_REQUIREMENT_.
Repeat only the lines below from the one containing "without supply. -/" through the one containing "epoch 7. -/", inclusive, exactly as written.

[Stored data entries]
________

-- ==== Sys2Proof/Tests/Slice0.lean ====
section
/-!
SUPPORT. Tests/Slice0.lean: a smoke test for each check of WellFormed, and for each statement with hypotheses a concrete
state and operands that meet all of them together.
-/

namespace Sys2Proof.Tests

open Sys2Proof Sys2Proof.Machine

set_option Elab.async false

/-- The requester of the witnesses: key slot 1 at port 0. -/
def src : Src := ⟨1, 0⟩

/-! ## WellFormed refuses -/

theorem test_wf_frame (l : List Byte) (h : l.length = 1473) : Instr.wf (.hwpRequest l 0 0#32 0#16) = false := by
  simp [Instr.wf, fitsFrame, h]
theorem test_wf_frame_ok (l : List Byte) (h : l.length = 1472) : Instr.wf (.hwpRequest l 0 0#32 0#16) = true := by
  simp [Instr.wf, fitsFrame, h]
theorem test_wf_read : Instr.wf (.read src 0#32 353#16 0#64) = false := by decide
theorem test_wf_read_none : Instr.wf (.read src 0#32 0#16 0#64) = false := by decide
theorem test_wf_write : Instr.wf (.write src 0#32 [] none) = false := by decide
theorem test_wf_writelist (l : List (Word × Word)) (h : l.length = 177) : Instr.wf (.writelist src l none) = false := by
  simp [Instr.wf, fitsRequest, h]
theorem test_wf_load : Instr.wf (.load src 0#32 [] none) = false := by decide
theorem test_wf_lap : Instr.wf (.lapBoundary 20000000#25 []) = false := by decide
theorem test_wf_pacer : Instr.wf (.pacerGrant 0 ⟨[(0, 0#13)], none⟩) = false := by decide
theorem test_wf_block : Instr.wf (.blockReceive 0 0 none .image (List.replicate 6 ⟨[], 0#32⟩)) = false := by decide
theorem test_wf_scrub : Instr.wf (.dramScrub (List.replicate 6 ⟨[], 0#32⟩)) = false := by decide
theorem test_wf_block_bytes : Instr.wf (.dramScrub [⟨[], 0#32⟩]) = false := by decide
theorem test_wf_density : Instr.wf (.lapBoundary 20000000#25 (List.replicate 4 ⟨[⟨⟨⟨2, 1⟩, ⟨0, 1⟩⟩, ⟨⟨0, 1⟩, ⟨0, 1⟩⟩, ⟨⟨0, 1⟩, ⟨0, 1⟩⟩⟩]⟩)) = false := by decide
theorem test_wf_harmonics : Instr.wf (.harmonicWindow 0 0#32 []) = false := by decide
theorem test_wf_can : Instr.wf (.canFrameReceive 0 0#32 0#32 0#32 (List.replicate 65 0#8) true 0) = false := by decide
theorem test_wf_power_fail : Instr.wf (.powerFail true 0#16 [] 0#25) = false := by decide
theorem test_wf_torn : Instr.wf (.lossOfPower (.userPage [])) = false := by decide

/-! ## The hypotheses of each statement can be met -/

/-- Registers put over those of a state. -/
def put (s : State) (l : List (Nat × Word)) : State := l.foldl (fun t e => t.wr e.1 e.2) s

/-- A small image: a GRAPH section with one unit, a LOOPS section with one PID loop, an IOMAP section with AIN 0 a voltage input, AOUT 0
and DO 0 driven by firmware, and a TELE section with one substation. -/
def image : ImgBytes :=
  [(0x0C, 1, 4), (0x40, 1, 1), (0x45, 1, 2), (0x49, 1, 1), (0x50, 1, 7), (0x55, 1, 4), (0x59, 1, 1), (0x60, 1, 8), (0x65, 1, 6), (0x69, 1, 4),
    (0x70, 1, 10), (0x75, 1, 10), (0x79, 1, 1), (0x203, 1, 1), (0x204, 1, 12), (0x206, 1, 15), (0x208, 1, 1), (0x402, 1, 1), (0x410, 1, 1), (0x420, 1, 1),
    (0x620, 1, 3), (0x820, 1, 1), (0x821, 1, 3), (0x920, 1, 3), (0xA02, 1, 1)].foldl (fun t e => tabSetList 0#8 t e.1 (leBytes e.2.1 e.2.2)) []

/-- The module right after reset with that image running from slot A, with a range for one coefficient of
bank 1, and with a sett of this start committed. -/
def runs : State :=
  put { State.reset with img := { resetImg with slotA := image, defaults := [⟨Reg.LOOP_n_Bb_Sj_Ck 0 1 0 5, 0, 0#32, some (-10, 10)⟩] },
                           sett := { resetSett with started := true } } [(Reg.IMG_RUN, 2#32)]

/-- The module without supply. -/
def dark : State := { State.reset with boot := { resetBoot with phase := .off } }

/-- The module as a MEMBER of a pair in a STATE of PAIR_STATE. -/
def member (k : Word) : State := put { runs with pair := { resetPair with role := 1 } } [(Reg.PAIR_STATE, k)]

/-- Ethernet ports that H7 has brought up. -/
def linked : State := { runs with boot := { resetBoot with passed := [7] } }

theorem wit_IdleTick : State.reset.pending = [] ∧ State.reset.supplied ∧ dark.pending = [] ∧ dark.boot.phase = Phase.off := by
  simp only [State.supplied]; decide +kernel
theorem wit_OffChangesNothing : dark.boot.phase = Phase.off := by decide
theorem wit_ImageLoading :
    (put State.reset [(Reg.IMG_LOAD_LEN, 4096#32)]).grants src Reg.IMG_LOAD_CTRL (BitVec.ofNat 32 (1 + true.toNat * 2 ^ 8))
    ∧ (put State.reset [(Reg.IMG_LOAD_STAT, 0x100#32)]).grants src Reg.IMG_LOAD_CTRL 2#32
    ∧ (put State.reset [(Reg.IMG_LOAD_STAT, 0x200#32)]).fld Reg.IMG_LOAD_STAT 8 3 = 2
    ∧ (put State.reset [(Reg.IMG_LOAD_STAT, 0x301#32)]).grants src Reg.IMG_LOAD_CTRL 4#32
    ∧ State.reset.grants src Reg.IMG_LOAD_CTRL 8#32
    ∧ (put State.reset [(Reg.IMG_SLOTB_STAT, 2#32)]).grants src Reg.IMG_ACT_CTRL (BitVec.ofNat 32 (1 + true.toNat * 2 ^ 8))
    ∧ runs.grants src Reg.IMG_ACT_CTRL 0x10000#32 := by
  simp only [State.grants]; decide +kernel

/-- A state with a sett of this start readable, at epoch 7. -/
def committed : State := put { runs with sett := { resetSett with started := true, epoch := 7, held := [⟨7, []⟩], fresh := some ⟨7, []⟩ } } []

/-- A state with a write set open by slot 1, in lap 9. -/
def openSet : State :=
  { runs with sett := { runs.sett with ws := some ⟨false, 1, false, [], false, 0, 0⟩ }, lap := { runs.lap with count := 9, tick := 4095 } }

/-- A solve in progress whose assembly has, or has not, ended. -/
def solving (assembled waiting : Bool) : Solve :=
  ⟨true, assembled, 1, 0, 0, [], some ⟨0, 0, [], [], [], []⟩, ⟨[], [], [], []⟩, none, 0, 0, ⟨0, 0, 0⟩, .none, 4, false, false, waiting⟩

/-- A dispatch cycle whose deadline is lap 30. -/
def cycle : Cycle := ⟨0, 20, 0, 30, 0, 0, 0, false, false, [], ⟨[], []⟩, false, false, [], [], [], []⟩

/-- The module at tick 0 of a lap with a solve and a cycle. -/
def solves (assembled waiting : Bool) (lap : Nat) : State :=
  { runs with dsp := { resetDsp with solve := some (solving assembled waiting), cycle := some cycle, dlOpen := true }, lap := { resetLap with count := lap } }

theorem wit_StepRunsFront : ({ State.reset with pending := [.gridPoint, .wake] } : State).pending = .gridPoint :: [.wake] := rfl
theorem wit_QueueKept : ∃ t u, exec .gridPoint State.reset = .next t ∧ { State.reset with pending := [.gridPoint] }.pending = Instr.gridPoint :: []
    ∧ step { State.reset with pending := [.gridPoint] } = .next u := ⟨_, _, rfl, rfl, rfl⟩
theorem wit_InvariantKept : ({ State.reset with pending := [.gridPoint] } : State).Inv ∧ ∃ t, step { State.reset with pending := [.gridPoint] } = .next t :=
  ⟨⟨by decide +kernel, by unfold NvState.wf; decide +kernel, by unfold ImgState.wf; decide +kernel, by unfold FabState.wf; decide +kernel,
    by unfold FbpState.wf; decide +kernel, by decide +kernel, ⟨by decide +kernel, nofun, nofun⟩, rfl⟩, _, rfl⟩
theorem wit_ResetRegisterValues : ∃ r ∈ rowsOf .lap, r.base ≠ Reg.ZID_FAULT_STATE ∧ ∃ f ∈ r.fields, f.rst = .val 20000000 := by decide +kernel
theorem wit_LapsAndBatons :
    State.reset.supplied ∧ State.reset.bit Reg.LAP_INJ 0 = false ∧ State.reset.grants src Reg.LAP_SRC_CTRL 0x320000#32
    ∧ State.reset.grants src Reg.LAP_FREE_PERIOD 16666667#32 ∧ State.reset.grants src Reg.LAP_FREE_PERIOD 20000000#32
    ∧ State.reset.clearSent.readDeny src.slot.val Reg.LAP_COUNT_LO = none := by
  simp only [State.supplied, State.grants]; decide +kernel
theorem wit_LapsAndBatons_burst :
    (solves false true 20).dsp.solve = some (solving false true) ∧ (solving false true).waiting = true ∧ (solves false true 20).supplied := by
  simp only [State.supplied]; decide +kernel
theorem wit_SettsAndWriteSets :
    State.reset.sett.fresh = none ∧ committed.sett.fresh = some ⟨7, []⟩ ∧ State.reset.bit Reg.NVS_INJ 1 = false
    ∧ runs.grants src Reg.SETT_WS_CTRL 1#32 ∧ openSet.grants src Reg.SETT_WS_CTRL 2#32 ∧ openSet.grants src Reg.SETT_WS_CTRL 4#32
    ∧ State.reset.sett.ws = none ∧ openSet.lap.tick = 4095 ∧ openSet.sett.ws = some ⟨false, 1, false, [], false, 0, 0⟩ := by
  simp only [State.grants]; decide +kernel
theorem wit_DispatchAndSolver_cycle :
    (let s := put { runs with boot := { resetBoot with passed := [15] }, dsp := { resetDsp with nextStart := some 20 }, lap := { resetLap with count := 20 } }
       [(Reg.DSP_CTRL, 1#32), (Reg.DSP_INJ, 0#32)]
     s.lap.tick = 0 ∧ s.imgRuns = true ∧ s.boot.passed.contains 15 = true ∧ s.bit Reg.DSP_CTRL 0 = true ∧ s.isActive = true
      ∧ s.dsp.nextStart.all (fun l => l ≤ s.lap.count) = true ∧ s.dsp.dlOpen = false ∧ s.dsp.nofit = false ∧ s.dsp.fallback = false
      ∧ s.mapLive.fits false = true)
    ∧ runs.grants src (Reg.DSP_MEAS_u 0) 0#32 ∧ runs.grants src Reg.DSP_MEAS_TOUT 5#32 := by
  simp only [State.grants]; decide +kernel
theorem wit_DispatchAndSolver_solve :
    (solves true false 20).dsp.solve.all (fun v => !v.running || v.assembled) = true
    ∧ (solves false false 20).dsp.cycle = some cycle ∧ (solving false false).running = true ∧ (solving false false).assembled = false
    ∧ (solves false false 20).tooLate = false ∧ (solves true true 20).dsp.solve.all (fun v => !v.iterating || v.qp.isNone) = true
    ∧ (solving true false).qp = some ⟨0, 0, [], [], [], []⟩ ∧ (solving true false).iterating = true ∧ (solves true false 29).tooLate = false
    ∧ State.reset.dsp.dlOpen = false ∧ (solves true false 30).dsp.dlOpen = true ∧ (solves true false 30).lap.tick = 0
    ∧ cycle.deadline ≤ (solves true false 30).lap.count ∧ (solves true false 30).bit Reg.DSP_RES_INJ 0 = false := by decide +kernel

/-- The module with a program that has reached a point of its cycle. -/
def program (state now : Nat) (isOpen : Bool) : State :=
  put { runs with fbp := { resetFbp with cycleOpen := isOpen, wdogAt := 100 }, lap := { resetLap with tick := now } } [(Reg.FBP_STATE, BitVec.ofNat 32 state)]

/-- A fabric block whose sideband CRC is wrong. -/
def badBlock : Block := ⟨[], 1#32⟩

theorem wit_FabricIntegrity :
    State.reset.supplied ∧ State.reset.failsOf 3 ((List.replicate 5 badBlock).map Block.bad) = 5
    ∧ listGet State.reset.fab.want.banks 49 = 0 ∧ (8191#14).toNat < 8192 ∧ State.reset.rd Reg.FAB_INJ = 0#32 ∧ State.reset.bit Reg.NVS_INJ 0 = false := by
  simp only [State.supplied]; decide +kernel
theorem wit_LoopEngine :
    (0 < runs.nloop → runs.boot.control = true → runs.loopDue 0 (runs.runImg.loop 0) = true → runs.loopTurn 0 (runs.runImg.loop 0) = false)
    ∧ (let s := put { runs with boot := { resetBoot with control := true } } [(Reg.LOOP_n_PERIOD 0, 2#32)]
       s.rd Reg.LOOP_INJ = 0#32 ∧ 0 < s.nloop ∧ s.boot.control = true ∧ s.loopDue 0 (s.runImg.loop 0) = true ∧ s.loopTurn 0 (s.runImg.loop 0) = true)
    ∧ runs.grants src (Reg.LOOP_n_CTRL 0) 1#32 ∧ runs.grants src (Reg.LOOP_n_CTRL 0) 0#32 ∧ runs.grants src (Reg.LOOP_n_CTRL 0) 2#32
    ∧ runs.grants src (Reg.LOOP_n_CTRL 0) 4#32 ∧ runs.grants src (Reg.LOOP_n_Bb_Sj_Ck 0 1 0 5) 10#32 := by
  simp only [State.grants]; decide +kernel
theorem wit_ProgramAndForcing_cycle :
    (program 2 64 true).supplied ∧ (program 2 64 true).fld Reg.FBP_STATE 0 2 = 2 ∧ (program 2 64 true).fbp.cycleOpen = true
    ∧ (program 1 64 true).fld Reg.FBP_STATE 0 2 ≠ 2 ∧ (program 2 100 true).fbp.wdogDone = false ∧ (program 2 100 true).fbp.wdogAt ≤ (program 2 100 true).now
    ∧ (program 2 99 true).now < (program 2 99 true).fbp.wdogAt ∧ (program 2 99 false).fbp.cycleOpen = false
    ∧ (program 2 64 true).grants src Reg.FBP_CTRL 1#32 ∧ (program 1 64 false).grants src Reg.FBP_CTRL 6#32 ∧ (program 1 64 false).grants src Reg.FBP_CTRL 2#32 := by
  simp only [State.supplied, State.grants]; decide +kernel
theorem wit_ProgramAndForcing_force :
    runs.grants src Reg.FBP_FORCE_CMD (BitVec.ofNat 32 ((0#11).toNat + 65536)) ∧ runs.grants src Reg.FBP_FORCE_CMD (BitVec.ofNat 32 ((0x10F#11).toNat + 131072))
    ∧ runs.grants src Reg.FBP_FORCE_CTRL 0x1000000#32 ∧ runs.grants src (Reg.FBP_FORCE_c_n 1 15) 1#32 ∧ runs.grants src (Reg.FBP_FORCE_c_n 4 0) 9#32
    ∧ runs.grants src (Reg.FBP_XV_k 0) 1#32 ∧ runs.grants src (Reg.FBP_XV_k 4095) 0xFFFFFFFF#32 := by
  simp only [State.grants]; decide +kernel

/-- Channel 0 of the image converts: its bank has settled; a check of the bank runs. -/
def converting : State :=
  put { runs with field := { resetField with refs := ⟨true, 0, 0, true, false, true, true⟩ :: List.replicate 3 ⟨false, 0, 0, false, false, false, false⟩ } }
    [(Reg.AIN_CAL_CTRL, 1#32)]

/-- A calibration step of channel 7 runs in bank 0; digital input 3 has a line fault. -/
def calibrating : State :=
  { runs with field := { resetField with cals := ⟨some 7, 0, 0, 0, 0x40000000, none⟩ :: List.replicate 3 ⟨none, 0, 0, 0, 0x40000000, none⟩, diFault := [(3, .openLine)] } }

________

_WORKED SOLUTION_.
/-- The module without supply. -/
def dark : State := { State.reset with boot := { resetBoot with phase := .off } }

/-- The module as a MEMBER of a pair in a STATE of PAIR_STATE. -/
def member (k : Word) : State := put { runs with pair := { resetPair with role := 1 } } [(Reg.PAIR_STATE, k)]

/-- Ethernet ports that H7 has brought up. -/
def linked : State := { runs with boot := { resetBoot with passed := [7] } }

theorem wit_IdleTick : State.reset.pending = [] ∧ State.reset.supplied ∧ dark.pending = [] ∧ dark.boot.phase = Phase.off := by
  simp only [State.supplied]; decide +kernel
theorem wit_OffChangesNothing : dark.boot.phase = Phase.off := by decide
theorem wit_ImageLoading :
    (put State.reset [(Reg.IMG_LOAD_LEN, 4096#32)]).grants src Reg.IMG_LOAD_CTRL (BitVec.ofNat 32 (1 + true.toNat * 2 ^ 8))
    ∧ (put State.reset [(Reg.IMG_LOAD_STAT, 0x100#32)]).grants src Reg.IMG_LOAD_CTRL 2#32
    ∧ (put State.reset [(Reg.IMG_LOAD_STAT, 0x200#32)]).fld Reg.IMG_LOAD_STAT 8 3 = 2
    ∧ (put State.reset [(Reg.IMG_LOAD_STAT, 0x301#32)]).grants src Reg.IMG_LOAD_CTRL 4#32
    ∧ State.reset.grants src Reg.IMG_LOAD_CTRL 8#32
    ∧ (put State.reset [(Reg.IMG_SLOTB_STAT, 2#32)]).grants src Reg.IMG_ACT_CTRL (BitVec.ofNat 32 (1 + true.toNat * 2 ^ 8))
    ∧ runs.grants src Reg.IMG_ACT_CTRL 0x10000#32 := by
  simp only [State.grants]; decide +kernel

/-- A state with a sett of this start readable, at epoch 7. -/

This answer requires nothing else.